In recent years, archaeologists have started using Lidar to map the height of features on the ground. One of the largest, most recent surveys helped archeologists determine that the Mayan civilization may have been much larger and more tightly populated than thought before. Lidar helped the scientists cover 2,000 kilometers in a relatively short period of time. Covering that much land by hand, using ground penetrating radar, would have taken decades. But Lidar’s usefulness doesn’t stop there.

There are also multiple types of Lidar, including flash lidar and phase array lidar.

As posted on digitaltrends.com, “Flash is basically where you have a light source and that light source floods the entire field of view one time using a pulse. A time-of-flight imager receives that light and is able to paint the image of what it sees.” Lidar can be thought of as a camera that sees distance rather than color. The downfall of flash lidar is the expense. It requires huge bursts of energy and expensive imagers made from gallium-arsenide to capture the light. These imagers can cost upwards of $200,000. Fortunately, a close cousin of lidar known as the phased array, is a brilliant workaround. It can broadcast radio waves in any direction using a microscopic array of individual antennas synced together. By monitoring the timing — or phase — between each antenna broadcasting its signal, engineers can “steer” one signal in a specific direction. This is the first step in using lidar for autonomous vehicles.

Electromechanical lidar, like what would be used in autonomous vehicles, can run for 1,000 to 2,000 hours before needing replaced. But, since the average American spends 293 hours in his or her car each year, most people would end up replacing the lidar before their tires. Also, Lidar can’t do it alone: it can’t read signs since they’re flat; the systems can be disrupted easily by limited visibility (heavy snow, fog, or something else obstructing the unit’s view).

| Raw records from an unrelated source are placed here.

-- ==== Sys2Proof/Tests/Slice0.lean ====
section
/-! SUPPORT. Tests: the well-formedness checks refuse what they should; decoded words; concrete states and operands that
meet the hypotheses of each statement together; and single steps whose results the spec gives. -/

namespace Sys2Proof

set_option Elab.async false
open Machine

/-! ## Helpers -/

/-- Function 0 through BAR0. -/
def Tests.h0 : Who := ⟨.bar0, 0⟩

/-- Function 1 through BAR0. -/
def Tests.h1 : Who := ⟨.bar0, 1⟩

/-- Ticking in frame 5, whose FT came at cycle 1,000,000, with ports 0 and 3 UP; a little over a nominal frame has passed. -/
def Tests.run : State :=
  { (((State.reset.set tickCtrlRun 1).set ingPstateState 4 0).set ingPstateState 4 3).set tickFrameFrame 5 with
    cycle := 42943140, tick := { seen := true, ftCycle := 1000000, passed := 41943140 * 800000000000000 } }

/-- The same, after the seal point. -/
def Tests.sealed : State := Tests.run.set tickStatusSealed 1

/-- The same, with tenancy 1 assigned. -/
def Tests.two : State := Tests.run.set tenStateAssigned 1 1

/-- Block (0, 0) about to issue the bundle of these four slot words. -/
def Tests.bundle (c m v w : Nat) : State :=
  { State.reset.store (blockBase 0 0 + 0xE00000) (leBytes 4 c ++ leBytes 4 m ++ leBytes 4 v ++ leBytes 4 w) with
    seqs := [(0, { st := .run })] }

/-- Conductor context 0 about to issue this word, its windows one unit each. -/
def Tests.inst (w : Nat) : State :=
  { (State.reset.store 0x01A000000000 (leBytes 8 w)).setReg cndMem 0 0 0x01000100 with
    seqs := [(48, { st := .run })] }

/-! ## Well-formedness: each check refuses an ill-formed term -/

/-- A packet has at least a block and at most 1,034. -/
theorem Tests.test_wf_packet :
    (Instr.ingestPacket 0 ⟨List.replicate 1034 ⟨1, 0⟩⟩).wf = true ∧ (Instr.ingestPacket 0 ⟨[]⟩).wf = false ∧
    (Instr.ingestPacket 0 ⟨List.replicate 1035 ⟨1, 0⟩⟩).wf = false := by decide +kernel

/-- Offsets of registers lie on 32-bit boundaries. -/
theorem Tests.test_wf_offsets :
    (Instr.registerWrite Tests.h0 4 0).wf = true ∧ (Instr.registerWrite Tests.h0 6 0).wf = false ∧
    (Instr.peakRead Tests.h0 5).wf = false := by decide

/-- Table and context writes stay within their spaces and write something. -/
theorem Tests.test_wf_tables :
    (Instr.shadowTableWrite Tests.h0 0 []).wf = false ∧ (Instr.shadowTableWrite Tests.h0 0xFFFFFFFFFFFF [1, 2]).wf = false ∧
    (Instr.flowContextWrite Tests.h0 0 15 [1]).wf = true ∧ (Instr.flowContextWrite Tests.h0 0 15 [1, 2]).wf = false ∧
    (Instr.fineSampleFormed 0 0 0 0 0 [(1, 2), (1, 2)]).wf = false := by decide

/-- Requests move 1 to 4,096 bytes. -/
theorem Tests.test_wf_requests :
    (Instr.fabricRequest 1 0 0 0 0 (.read 0)).wf = false ∧ (Instr.fabricRequest 1 0 0 0 0 (.read 4097)).wf = false ∧
    (Instr.bar2Access 0 0 (.write [])).wf = false ∧ (Instr.bar2Access 0 0 (.read 64)).wf = true := by decide

/-- Training results, received frames, polls and link reports have their sizes. -/
theorem Tests.test_wf_reports :
    (Instr.memtrOpDone ⟨0, []⟩).wf = false ∧ (Instr.memtrOpDone ⟨0, List.replicate 36 (some (9, 3))⟩).wf = false ∧
    (Instr.ethernetRxFrame 0 [1, 2] 0).wf = false ∧ (Instr.thermalPoll [] [1, 2, 3, 4]).wf = false ∧
    (Instr.hostLinkUp 3 1).wf = false ∧ (Instr.hostLinkUp 4 6).wf = false ∧ (Instr.hostLinkUp 8 5).wf = true := by decide

/-! ## Witnesses: the queue and the tick unit -/

theorem Tests.witness_StepRunsFront :
    ({ State.reset with pending := [.sealPoint, .frameTick] } : State).pending = .sealPoint :: [.frameTick] := rfl

theorem Tests.witness_EveryCommandAnswers : State.reset.pending = [] := rfl

/-- Both UP ports have delivered the boundary of frame 5, 100 cycles apart. -/
def Tests.placed : State := { Tests.run with ports := [(0, { bounds := [(5, 42943040)] }), (3, { bounds := [(5, 42943140)] })] }

theorem Tests.witness_TicksArePlaced_1 :
    let s := Tests.placed
    let arr := fun n => if n = 0 then 42943040 else 42943140
    s.on tickCtrlRun = true ∧ s.tick.seen = true ∧ s.on tickStatusCoasting = false ∧
    (∀ n ∈ s.upPorts, s.arrived n s.frame = some (arr n) ∧ 42943040 ≤ arr n ∧ arr n ≤ 42943140) ∧
    (∃ n ∈ s.upPorts, arr n = 42943040) ∧ (∃ n ∈ s.upPorts, arr n = 42943140) ∧ 42943040 ≤ s.coastAt ∧
    42943140 ≤ 42943040 + s.skewMax := by decide +kernel

theorem Tests.witness_TicksArePlaced_inTime : Tests.placed.inTime 42943040 := by
  unfold State.inTime; decide +kernel

/-- RUN has just been set; the boundary of frame 4 has placed the first FT, and port 3 is the later one. -/
def Tests.first : State :=
  { Tests.run with tick := { first := some (4, 700000) }
                   ports := [(0, { bounds := [(4, 700000)] }), (3, { bounds := [(4, 700100)] })] }

theorem Tests.witness_TicksArePlaced_2 :
    let s := Tests.first
    s.on tickCtrlRun = true ∧ s.tick.seen = false ∧ s.tick.first = some (4, 700000) ∧ s.upPorts = [0, 3] ∧
    s.arrived 0 4 = some 700000 ∧ s.arrived 3 4 = some 700100 ∧ 700100 ≤ 700000 + s.skewMax := by decide +kernel

/-- Port 0 has delivered the boundary of frame 5, port 3 has not. -/
def Tests.skewed : State := { Tests.run with ports := [(0, { bounds := [(5, 42943040)] })] }
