-- ==== Sys2Proof/Machine/State.lean ====
section
/-! DEFINITION. The state of the complex as plain data. Every field names the rule that gives it
and its reset value; `State.reset` is the complex just after a completed power-on reset (L4, R481 step 10)
with nothing programmed in the fuse array (log 1, 2). Groups of like things are sparse tables whose
unlisted entries are the structures' default values, which are the reset values. -/

namespace Sys2Proof.Machine

/-! ### Memories -/

/-- The error mark of a stored word (R328 to R330): correctable or uncorrectable, and whether a reader has found it. -/
inductive Ecc where
  | ok | ce | ceSeen | ue | ueSeen
  deriving DecidableEq, Repr, Inhabited

/-- A memory with check bits (R328): its words and the error marks of the words that an upset has hit. -/
structure Ram (α : Type) where
  cells : Tab α := []
  ecc : Tab Ecc := []
  deriving DecidableEq, Repr

/-! ### The wheel -/

/-- MODE without the pending-change view (R172). -/
structure Mode where
  /-- MODE.WORLD, 1 bit (05 R172). Reset: 0, Control. -/
  world : Bool := false
  /-- MODE.LEVEL, 1 bit (05 R172). Reset: 0, user. -/
  level : Bool := false
  /-- MODE.TCHK, 1 bit (05 R172, R147). Reset: 0, strict. -/
  tchk : Bool := false
  /-- MODE.COMPAT, 1 bit (05 R172). Reset: 0. -/
  compat : Bool := false
  /-- MODE.GUARD, 1 bit (05 R172, 10 R310). Reset: 0. -/
  guard : Bool := false
  deriving DecidableEq, Repr, Inhabited

/-- A pending mode change of SETMODE and the instructions still to retire before it (R244, R245). -/
structure ModeChg where
  level : Bool
  tchk : Bool
  compat : Bool
  cnt : Nat
  deriving DecidableEq, Repr, Inhabited

/-- An exception with the INFO and INFO2 that its record will hold (R284). -/
structure Exc where
  num : Nat
  info : TWord
  info2 : TWord
  deriving DecidableEq, Repr, Inhabited

/-- A pending event: the first occurrence's INFO and the merged count (R292). -/
structure EvFlag where
  info : W32
  merged : BitVec 8
  deriving DecidableEq, Repr, Inhabited

/-- A wake-table entry (R81) with the latched wake (R83, R86), its DIV count (R82), and the occurrences in
the synchronise-and-latch stage (R45). -/
structure WakeEnt where
  /-- the entry is allocated to a frame (14 R433). Reset: free. -/
  alloc : Bool := false
  /-- EN, 1 bit (03 R81). Reset: 0 (DESIGN CHOICE, log 3: no frame is defined). -/
  en : Bool := false
  /-- SRC, 1 bit (03 R81). Reset: 0 (log 3). -/
  src : Bool := false
  /-- IDX, 9 bits (03 R81). Reset: 0 (log 3). -/
  idx : Nat := 0
  /-- PEND, 1 bit (03 R81, R83). Reset: 0 (log 3). -/
  pend : Bool := false
  /-- FRAME, 4 bits (03 R81). Reset: 0 (log 3). -/
  frame : Nat := 0
  /-- DIR, 1 bit (03 R81). Reset: 0 (log 3). -/
  dir : Bool := false
  /-- DIV, 8 bits (03 R81). Reset: 0 (log 3). -/
  div : Nat := 0
  /-- occurrences counted in the current group of DIV + 1 (03 R82). Reset: 0 (log 3). -/
  cnt : Nat := 0
  /-- the latched wake word, 36 bits (03 R83). Reset: EMPTY (log 3). -/
  word : TWord := ⟨.empty, 0⟩
  /-- order of the wake's wc among the wakes of the complex (03 R83, R85). Reset: 0 (log 3). -/
  stamp : Nat := 0
  /-- ring time of the wake (05 R142, 12 R359). Reset: 0 (log 3). -/
  wakeAt : RingStamp := ⟨0, 0⟩
  /-- the pending run has expired (03 R98, R99). Reset: no. -/
  expired : Bool := false
  /-- sails whose policy the expiry of the pending run has taken (03 R97, R99). Reset: none. -/
  taken : List Nat := []
  /-- occurrences in the 3 wc synchronise-and-latch stage, with their order stamp (01 R45). Reset: none. -/
  latch : List (TWord × Nat) := []
  deriving DecidableEq, Repr, Inhabited

/-- The run in progress (R94 to R99, R543). -/
structure Run where
  entry : Nat
  frame : Nat
  dir : Bool
  wakeAt : RingStamp
  expired : Bool
  /-- sails that the run has written in time (R97) -/
  written : List Nat
  /-- sails that have taken their overrun policy in this run (R97) -/
  taken : List Nat
  /-- DWELL of the run's mode pair has begun during the run: its later SAILs are lost (R109, R110) -/
  cut : Bool := false
  deriving DecidableEq, Repr, Inhabited

/-- A store-buffer entry toward the millpond: one word, or the two words of an ST2 (R129, R192). -/
structure StoreEnt where
  addr : Nat
  data : List TWord
  granted : Bool
  deriving DecidableEq, Repr, Inhabited

/-- A telemetry record as TELL queues it: the millpond word of its ring descriptor, which the TELL's checks fixed, and the
world and level of the TELL (R114, R115). -/
structure TellRec where
  wheel : Nat
  world : Bool
  user : Bool
  desc : Nat
  slot : Nat
  chan : Nat
  words : List TWord
  deriving DecidableEq, Repr, Inhabited

/-- What a wheel whose instruction has issued and not retired waits for (R127, R129, R169, R117). -/
inductive Stall where
  | none
  /-- a millpond load of `n` words at `addr`, through the ADDR `a` with the entry's PTR; `data` once granted -/
  | mpLoad (addr n : Nat) (ptr : Bool) (a : TWord) (data : Option (List (TWord × Bool)))
  /-- a block instruction's millpond element at `addr`, read through the ADDR `a`; `data` and whether it could not be corrected
  once granted; `second` for vb of DOT, whose va element is `va` (R217, R219) -/
  | blkMp (second : Bool) (va : TWord) (a : TWord) (addr : Nat) (data : Option (TWord × Bool))
  /-- a block instruction's element `u` whose destination has no room yet; `host`: a host answer gave it (R129, R218) -/
  | blkFull (u : TWord) (host : Bool)
  /-- a PSTORE whose line write has begun: offset, word, and whether the slice has switched the line (R248, R490) -/
  | pstore (o : Nat) (v : BitVec 14) (switched : Bool)
  /-- a load that waits until `k` stores have drained, then becomes `mpLoad` (R129) -/
  | mpDrain (k addr n : Nat) (ptr : Bool) (a : TWord)
  /-- a store that waits for a free store-buffer entry; `pops` operands leave the stack when it retires (R129) -/
  | storeFull (e : StoreEnt) (pops : Nat)
  /-- a HOST load of `n` words (R169) -/
  | hostLoad (a : TWord) (n : Nat)
  /-- a non-posted HOST store (R169) -/
  | hostStore (a : TWord) (pops : Nat) (vals : List W32)
  /-- a posted HOST store that waits because four are outstanding (R315) -/
  | postFull (a : TWord) (pops : Nat) (vals : List W32)
  /-- a block instruction's element read from host space (R218); `second` for vb of DOT -/
  | blkRead (second : Bool) (va : TWord) (a : TWord)
  /-- a block instruction's element store to host space (R218) -/
  | blkWrite (a : TWord) (v : W32)
  /-- a TELL on a full tailrace queue (R117) -/
  | tellFull (r : TellRec)
  /-- a custom opcode whose microcode never reaches END or TRAP (R272) -/
  | endless
  deriving DecidableEq, Repr, Inhabited

/-- A program-store line as a wheel holds it: number and words (R231, R232). -/
structure LineCopy where
  line : Nat
  words : List (BitVec 14)
  deriving DecidableEq, Repr, Inhabited

/-- A branch-target buffer entry (R237). -/
structure BtbEnt where
  src : W32
  tgt : W32
  copy : LineCopy
  deriving DecidableEq, Repr, Inhabited

/-- The wheel's fetch state (R232, R233). -/
structure Fetch where
  /-- line register (08 R232). Reset: empty. -/
  line : Option LineCopy := none
  /-- prefetch register (08 R232). Reset: empty. -/
  pre : Option LineCopy := none
  /-- fetch read in flight for a target: line, and the source and target CODE words of a transfer that writes the
  branch-target buffer (08 R233, R236, R237). Reset: none. -/
  want : Option (Nat × Option (W32 × W32)) := none
  /-- prefetch read in flight (08 R233, R234). Reset: none. -/
  preWant : Option Nat := none
  /-- branch-target buffer, 64 entries (08 R237). Reset: empty. -/
  btb : Tab (Option BtbEnt) := []
  /-- entry-line copies, 16 (08 R239). Reset: empty. -/
  entry : Tab (Option LineCopy) := []
  /-- repeat buffer, up to 64 words, by place in the body (07 R227, 08 R232). Reset: empty. -/
  rep : Tab (Option (BitVec 14)) := []
  /-- RPT.START of the body whose words the repeat buffer holds (07 R227, 08 R232). Reset: none. -/
  repFor : Option W32 := none
  /-- the repeat buffer holds the body: later iterations issue from it (07 R227). Reset: 0. -/
  repHeld : Bool := false
  /-- FLUSH has emptied the repeat buffer in this iteration: the next iteration fetches again (07 R227). Reset: 0. -/
  repSkip : Bool := false
  /-- words of pinned code that the fetch stage has read, by the CODE word of their instruction: the instruction in
  execution and the next one (08 R230, R249). Reset: none. -/
  next : List (W32 × List (BitVec 14)) := []
  /-- the next WAIT reloads the entry-line copies (08 R239). Reset: 1, the wheel has been reset. -/
  reload : Bool := true
  deriving DecidableEq, Repr, Inhabited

So, to work in a vehicle, lidar has to work together with other systems: its cousins’ radar and ultrasound (a form of sonar) and ordinary visible-light cameras help Lidar. The cameras may read a “bump” sign on its own, but cameras are slow to process information and might not realize the sign is there until it’s too late.

Dr. Seth Horowitz is using the way bats process sound as the key to unlocking a new class of assistive devices that could allow blind people to navigate the world with unparalleled freedom. He hopes to achieve more than early devices that were no more than indicators that warned the user of objects or obstructions nearby. The first models designed in laps gave users too much detail, had bulky battery packs, and could not distinguish between size of an objects and its composition (was it a large body of water or a small curb?) While Lidar may be the next wave of the technological future for developing autonomous vehicles, aiding the blind in reading their environment with sound, and increasing archeologists’ ability to map the past, there are still many concerns with its limitations and costs.

Conclusion

Mammals around the globe still use echolocation every day for navigating their environments. While primitive echolocation led to sonar, radar, and now Lidar, Lidar’s use in archeology is the most comprehensive example of its value. In order to be used safely in autonomous cars, Lidar alone cannot do the job. It must still rely on cameras and radar, as well as an on-board computer to compile the incoming data in microseconds. Scientists still have lots of innovation, development, and testing to do before Lidar can be safely used to drive autonomous vehicles. And there are still more problems that Lidar may yet be the solution for.